(Collected data entries)

________________________

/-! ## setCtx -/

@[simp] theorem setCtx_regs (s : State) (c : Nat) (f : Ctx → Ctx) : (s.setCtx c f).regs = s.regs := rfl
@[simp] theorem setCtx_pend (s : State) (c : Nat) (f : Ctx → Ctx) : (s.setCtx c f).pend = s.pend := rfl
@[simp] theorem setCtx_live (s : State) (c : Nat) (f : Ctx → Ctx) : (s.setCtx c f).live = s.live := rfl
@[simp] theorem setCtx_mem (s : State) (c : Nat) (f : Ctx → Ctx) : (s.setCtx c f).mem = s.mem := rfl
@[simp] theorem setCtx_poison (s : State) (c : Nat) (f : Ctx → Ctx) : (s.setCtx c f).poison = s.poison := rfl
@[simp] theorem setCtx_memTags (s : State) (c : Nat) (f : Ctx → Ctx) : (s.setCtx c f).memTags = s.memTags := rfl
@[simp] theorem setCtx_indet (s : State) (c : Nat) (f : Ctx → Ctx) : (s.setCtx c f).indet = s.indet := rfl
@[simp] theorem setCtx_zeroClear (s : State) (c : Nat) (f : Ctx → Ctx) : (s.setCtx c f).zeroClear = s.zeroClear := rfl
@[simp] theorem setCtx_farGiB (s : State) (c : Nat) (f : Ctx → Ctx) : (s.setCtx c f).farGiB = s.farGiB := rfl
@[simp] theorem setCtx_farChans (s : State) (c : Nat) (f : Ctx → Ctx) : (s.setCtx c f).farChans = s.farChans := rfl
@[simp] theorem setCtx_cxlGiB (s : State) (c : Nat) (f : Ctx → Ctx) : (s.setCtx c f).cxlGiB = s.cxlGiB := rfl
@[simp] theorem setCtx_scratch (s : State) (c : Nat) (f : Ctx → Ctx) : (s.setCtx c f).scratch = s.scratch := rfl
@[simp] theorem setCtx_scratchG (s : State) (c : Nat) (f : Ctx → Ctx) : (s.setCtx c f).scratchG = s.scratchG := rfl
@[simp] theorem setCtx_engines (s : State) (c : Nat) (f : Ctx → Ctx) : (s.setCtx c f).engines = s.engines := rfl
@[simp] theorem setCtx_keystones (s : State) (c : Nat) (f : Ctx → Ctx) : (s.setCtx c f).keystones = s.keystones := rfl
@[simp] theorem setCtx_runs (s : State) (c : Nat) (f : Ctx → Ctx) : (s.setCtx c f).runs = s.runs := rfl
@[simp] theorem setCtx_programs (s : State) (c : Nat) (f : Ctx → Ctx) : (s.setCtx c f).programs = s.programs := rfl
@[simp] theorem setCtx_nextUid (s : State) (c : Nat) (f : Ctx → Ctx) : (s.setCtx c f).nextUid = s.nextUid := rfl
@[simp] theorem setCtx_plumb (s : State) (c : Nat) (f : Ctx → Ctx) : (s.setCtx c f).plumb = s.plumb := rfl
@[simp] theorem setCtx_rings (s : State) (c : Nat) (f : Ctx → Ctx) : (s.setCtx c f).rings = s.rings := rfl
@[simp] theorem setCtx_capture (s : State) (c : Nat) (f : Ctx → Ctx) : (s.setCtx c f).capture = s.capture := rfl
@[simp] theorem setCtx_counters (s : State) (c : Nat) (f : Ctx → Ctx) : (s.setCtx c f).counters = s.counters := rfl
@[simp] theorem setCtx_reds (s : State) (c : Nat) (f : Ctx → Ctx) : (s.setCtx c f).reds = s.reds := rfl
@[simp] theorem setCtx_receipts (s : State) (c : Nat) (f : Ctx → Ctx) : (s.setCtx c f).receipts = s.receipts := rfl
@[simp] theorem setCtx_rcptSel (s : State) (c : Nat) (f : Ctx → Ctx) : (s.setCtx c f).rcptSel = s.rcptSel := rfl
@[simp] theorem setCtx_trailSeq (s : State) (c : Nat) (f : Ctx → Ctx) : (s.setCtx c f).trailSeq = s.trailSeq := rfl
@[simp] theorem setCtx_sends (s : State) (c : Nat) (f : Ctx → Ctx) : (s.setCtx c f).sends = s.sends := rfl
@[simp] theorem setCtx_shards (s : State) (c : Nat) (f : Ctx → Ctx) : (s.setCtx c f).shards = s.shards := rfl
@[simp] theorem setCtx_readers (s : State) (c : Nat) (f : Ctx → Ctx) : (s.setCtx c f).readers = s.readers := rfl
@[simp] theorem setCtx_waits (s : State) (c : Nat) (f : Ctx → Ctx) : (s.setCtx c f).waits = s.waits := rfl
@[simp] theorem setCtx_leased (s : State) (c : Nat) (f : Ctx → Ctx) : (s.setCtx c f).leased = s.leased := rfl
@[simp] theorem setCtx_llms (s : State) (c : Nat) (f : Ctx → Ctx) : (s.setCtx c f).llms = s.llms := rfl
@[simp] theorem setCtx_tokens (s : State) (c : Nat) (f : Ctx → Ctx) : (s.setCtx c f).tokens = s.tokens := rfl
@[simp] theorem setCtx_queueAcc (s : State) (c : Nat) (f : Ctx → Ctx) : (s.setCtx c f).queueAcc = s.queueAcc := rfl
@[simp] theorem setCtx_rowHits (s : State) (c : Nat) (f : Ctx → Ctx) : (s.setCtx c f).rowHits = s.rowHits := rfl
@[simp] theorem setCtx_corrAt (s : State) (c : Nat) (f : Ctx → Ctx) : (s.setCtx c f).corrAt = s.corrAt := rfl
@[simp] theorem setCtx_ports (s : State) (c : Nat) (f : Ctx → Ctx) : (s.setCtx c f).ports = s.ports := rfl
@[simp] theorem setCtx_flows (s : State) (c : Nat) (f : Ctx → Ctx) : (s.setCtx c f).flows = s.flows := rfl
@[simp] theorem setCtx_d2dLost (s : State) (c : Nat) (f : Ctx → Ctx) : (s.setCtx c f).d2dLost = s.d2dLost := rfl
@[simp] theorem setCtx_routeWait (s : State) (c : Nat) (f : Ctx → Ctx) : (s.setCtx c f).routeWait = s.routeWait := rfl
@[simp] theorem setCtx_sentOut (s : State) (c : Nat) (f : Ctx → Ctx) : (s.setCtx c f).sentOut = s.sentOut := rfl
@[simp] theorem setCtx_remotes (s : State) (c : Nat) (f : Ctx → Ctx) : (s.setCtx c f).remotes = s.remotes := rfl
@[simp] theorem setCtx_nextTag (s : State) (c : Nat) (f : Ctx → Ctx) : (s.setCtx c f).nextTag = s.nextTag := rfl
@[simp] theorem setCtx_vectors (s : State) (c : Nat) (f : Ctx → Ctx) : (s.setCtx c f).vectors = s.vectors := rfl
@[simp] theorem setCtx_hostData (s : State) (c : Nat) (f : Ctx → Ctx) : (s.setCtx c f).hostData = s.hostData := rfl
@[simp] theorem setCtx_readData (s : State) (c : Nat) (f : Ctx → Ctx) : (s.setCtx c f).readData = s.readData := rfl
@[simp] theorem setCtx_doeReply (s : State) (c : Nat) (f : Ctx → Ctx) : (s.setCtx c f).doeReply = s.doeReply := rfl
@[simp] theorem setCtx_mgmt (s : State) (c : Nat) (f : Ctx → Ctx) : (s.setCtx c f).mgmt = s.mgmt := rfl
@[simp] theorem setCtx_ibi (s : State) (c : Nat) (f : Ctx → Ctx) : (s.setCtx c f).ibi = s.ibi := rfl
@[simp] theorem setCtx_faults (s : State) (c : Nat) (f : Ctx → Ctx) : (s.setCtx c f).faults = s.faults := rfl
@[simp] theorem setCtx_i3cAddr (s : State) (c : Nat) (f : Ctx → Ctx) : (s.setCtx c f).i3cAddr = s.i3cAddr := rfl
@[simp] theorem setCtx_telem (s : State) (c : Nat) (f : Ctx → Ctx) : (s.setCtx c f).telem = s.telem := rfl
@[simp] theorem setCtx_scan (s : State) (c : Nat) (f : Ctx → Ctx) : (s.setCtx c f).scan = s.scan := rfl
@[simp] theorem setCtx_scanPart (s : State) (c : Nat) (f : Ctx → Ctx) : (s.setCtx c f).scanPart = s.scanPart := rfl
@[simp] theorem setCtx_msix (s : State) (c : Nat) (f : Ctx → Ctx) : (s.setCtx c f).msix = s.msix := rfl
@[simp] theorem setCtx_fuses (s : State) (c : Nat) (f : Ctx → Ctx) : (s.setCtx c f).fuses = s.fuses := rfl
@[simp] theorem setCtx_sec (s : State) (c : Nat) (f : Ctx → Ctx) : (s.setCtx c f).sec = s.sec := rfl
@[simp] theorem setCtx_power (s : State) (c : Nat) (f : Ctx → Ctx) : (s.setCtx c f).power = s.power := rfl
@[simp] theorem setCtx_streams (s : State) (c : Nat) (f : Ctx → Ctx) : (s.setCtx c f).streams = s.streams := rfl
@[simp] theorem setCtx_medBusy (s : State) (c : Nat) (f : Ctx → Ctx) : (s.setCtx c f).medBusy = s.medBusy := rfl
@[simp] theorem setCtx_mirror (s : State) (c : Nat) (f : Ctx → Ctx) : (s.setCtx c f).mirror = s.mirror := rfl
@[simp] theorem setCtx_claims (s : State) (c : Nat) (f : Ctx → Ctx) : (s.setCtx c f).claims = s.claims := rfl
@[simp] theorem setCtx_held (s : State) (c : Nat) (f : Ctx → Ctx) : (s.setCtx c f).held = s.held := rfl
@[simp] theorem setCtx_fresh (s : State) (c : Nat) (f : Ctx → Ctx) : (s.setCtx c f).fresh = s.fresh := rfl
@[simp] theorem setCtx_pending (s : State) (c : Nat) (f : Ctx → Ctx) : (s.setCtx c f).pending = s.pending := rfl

________________________

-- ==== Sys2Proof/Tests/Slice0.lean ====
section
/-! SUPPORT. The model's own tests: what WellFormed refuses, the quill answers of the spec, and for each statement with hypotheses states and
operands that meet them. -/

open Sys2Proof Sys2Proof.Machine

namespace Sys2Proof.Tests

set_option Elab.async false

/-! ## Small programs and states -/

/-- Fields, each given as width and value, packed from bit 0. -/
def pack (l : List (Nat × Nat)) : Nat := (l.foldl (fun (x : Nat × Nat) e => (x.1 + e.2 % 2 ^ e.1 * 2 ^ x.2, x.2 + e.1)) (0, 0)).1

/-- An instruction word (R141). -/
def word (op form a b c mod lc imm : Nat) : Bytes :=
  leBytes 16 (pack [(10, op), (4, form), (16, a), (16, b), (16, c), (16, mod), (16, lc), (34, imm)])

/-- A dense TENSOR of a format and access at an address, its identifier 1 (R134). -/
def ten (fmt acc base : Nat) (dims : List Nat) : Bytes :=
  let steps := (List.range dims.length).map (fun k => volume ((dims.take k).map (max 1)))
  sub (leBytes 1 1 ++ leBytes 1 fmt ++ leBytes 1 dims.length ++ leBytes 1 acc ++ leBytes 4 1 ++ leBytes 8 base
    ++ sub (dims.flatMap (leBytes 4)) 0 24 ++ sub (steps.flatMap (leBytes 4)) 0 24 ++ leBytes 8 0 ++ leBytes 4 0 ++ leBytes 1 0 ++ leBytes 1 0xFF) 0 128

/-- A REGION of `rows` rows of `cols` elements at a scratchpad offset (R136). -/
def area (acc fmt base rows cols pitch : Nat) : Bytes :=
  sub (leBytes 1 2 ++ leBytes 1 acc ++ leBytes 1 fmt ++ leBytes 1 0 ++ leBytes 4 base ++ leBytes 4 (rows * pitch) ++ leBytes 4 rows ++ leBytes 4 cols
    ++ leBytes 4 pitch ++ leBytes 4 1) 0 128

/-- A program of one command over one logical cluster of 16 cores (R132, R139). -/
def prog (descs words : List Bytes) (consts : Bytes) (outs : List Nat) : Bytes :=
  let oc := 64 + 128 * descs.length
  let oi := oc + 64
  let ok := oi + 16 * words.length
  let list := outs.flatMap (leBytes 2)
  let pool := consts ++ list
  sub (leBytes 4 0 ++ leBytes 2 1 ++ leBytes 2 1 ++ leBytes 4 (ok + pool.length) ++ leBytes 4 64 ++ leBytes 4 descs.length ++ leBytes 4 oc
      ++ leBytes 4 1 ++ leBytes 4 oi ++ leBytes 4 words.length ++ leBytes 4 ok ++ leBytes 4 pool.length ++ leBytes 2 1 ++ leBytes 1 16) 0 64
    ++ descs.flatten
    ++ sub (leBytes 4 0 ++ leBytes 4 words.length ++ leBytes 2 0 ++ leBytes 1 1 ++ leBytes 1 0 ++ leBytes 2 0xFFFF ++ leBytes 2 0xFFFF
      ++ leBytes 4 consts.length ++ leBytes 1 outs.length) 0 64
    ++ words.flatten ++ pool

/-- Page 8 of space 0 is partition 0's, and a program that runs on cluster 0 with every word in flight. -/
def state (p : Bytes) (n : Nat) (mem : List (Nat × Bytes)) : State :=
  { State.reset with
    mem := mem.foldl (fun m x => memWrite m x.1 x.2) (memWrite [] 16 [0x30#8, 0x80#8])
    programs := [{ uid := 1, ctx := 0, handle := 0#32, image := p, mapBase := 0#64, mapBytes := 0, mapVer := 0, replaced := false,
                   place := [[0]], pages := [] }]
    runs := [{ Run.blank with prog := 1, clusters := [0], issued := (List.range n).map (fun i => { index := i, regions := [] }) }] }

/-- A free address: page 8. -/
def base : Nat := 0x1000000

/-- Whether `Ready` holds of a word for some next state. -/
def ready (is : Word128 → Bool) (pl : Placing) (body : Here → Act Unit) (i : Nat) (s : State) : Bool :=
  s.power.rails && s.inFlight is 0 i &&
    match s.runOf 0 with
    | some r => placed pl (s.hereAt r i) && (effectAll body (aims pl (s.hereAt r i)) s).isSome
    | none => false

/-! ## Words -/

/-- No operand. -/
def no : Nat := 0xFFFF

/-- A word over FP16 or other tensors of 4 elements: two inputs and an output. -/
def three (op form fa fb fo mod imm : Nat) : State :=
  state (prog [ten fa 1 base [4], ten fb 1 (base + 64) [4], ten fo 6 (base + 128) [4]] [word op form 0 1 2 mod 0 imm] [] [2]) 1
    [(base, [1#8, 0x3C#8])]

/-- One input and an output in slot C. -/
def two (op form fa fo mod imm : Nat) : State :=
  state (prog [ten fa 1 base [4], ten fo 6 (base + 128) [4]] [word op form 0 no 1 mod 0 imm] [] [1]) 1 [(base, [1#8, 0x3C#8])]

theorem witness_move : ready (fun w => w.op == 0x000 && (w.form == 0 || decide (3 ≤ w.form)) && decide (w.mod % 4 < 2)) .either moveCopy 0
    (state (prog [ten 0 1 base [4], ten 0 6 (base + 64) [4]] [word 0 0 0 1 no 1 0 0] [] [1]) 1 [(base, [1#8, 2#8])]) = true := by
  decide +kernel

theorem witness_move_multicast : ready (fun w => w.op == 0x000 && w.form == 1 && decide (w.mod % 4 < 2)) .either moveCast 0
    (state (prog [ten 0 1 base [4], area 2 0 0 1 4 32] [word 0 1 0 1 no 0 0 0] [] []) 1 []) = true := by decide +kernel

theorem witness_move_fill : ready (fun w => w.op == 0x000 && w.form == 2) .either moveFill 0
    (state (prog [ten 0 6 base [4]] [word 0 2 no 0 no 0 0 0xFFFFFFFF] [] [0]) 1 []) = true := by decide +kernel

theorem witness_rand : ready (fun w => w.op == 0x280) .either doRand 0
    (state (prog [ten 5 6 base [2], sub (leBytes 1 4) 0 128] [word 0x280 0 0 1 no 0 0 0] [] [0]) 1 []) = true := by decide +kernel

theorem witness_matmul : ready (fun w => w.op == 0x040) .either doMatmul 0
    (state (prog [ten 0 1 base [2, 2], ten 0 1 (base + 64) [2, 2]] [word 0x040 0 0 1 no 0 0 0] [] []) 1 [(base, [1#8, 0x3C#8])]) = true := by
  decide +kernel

________________________

* **Instructions to follow**: Look above for the line holding "s.rowHits := rfl" and the line holding "s.flows := rfl". Retype both, and every line between them, word for word and nothing else.

* **Answer to the problem**:
@[simp] theorem setCtx_rowHits (s : State) (c : Nat) (f : Ctx → Ctx) : (s.setCtx c f).rowHits = s.rowHits := rfl
@[simp] theorem setCtx_corrAt (s : State) (c : Nat) (f : Ctx → Ctx) : (s.setCtx c f).corrAt = s.corrAt := rfl
@[simp] theorem setCtx_ports (s : State) (c : Nat) (f : Ctx → Ctx) : (s.setCtx c f).ports = s.ports := rfl
@[simp] theorem setCtx_flows (s : State) (c : Nat) (f : Ctx → Ctx) : (s.setCtx c f).flows = s.flows := rfl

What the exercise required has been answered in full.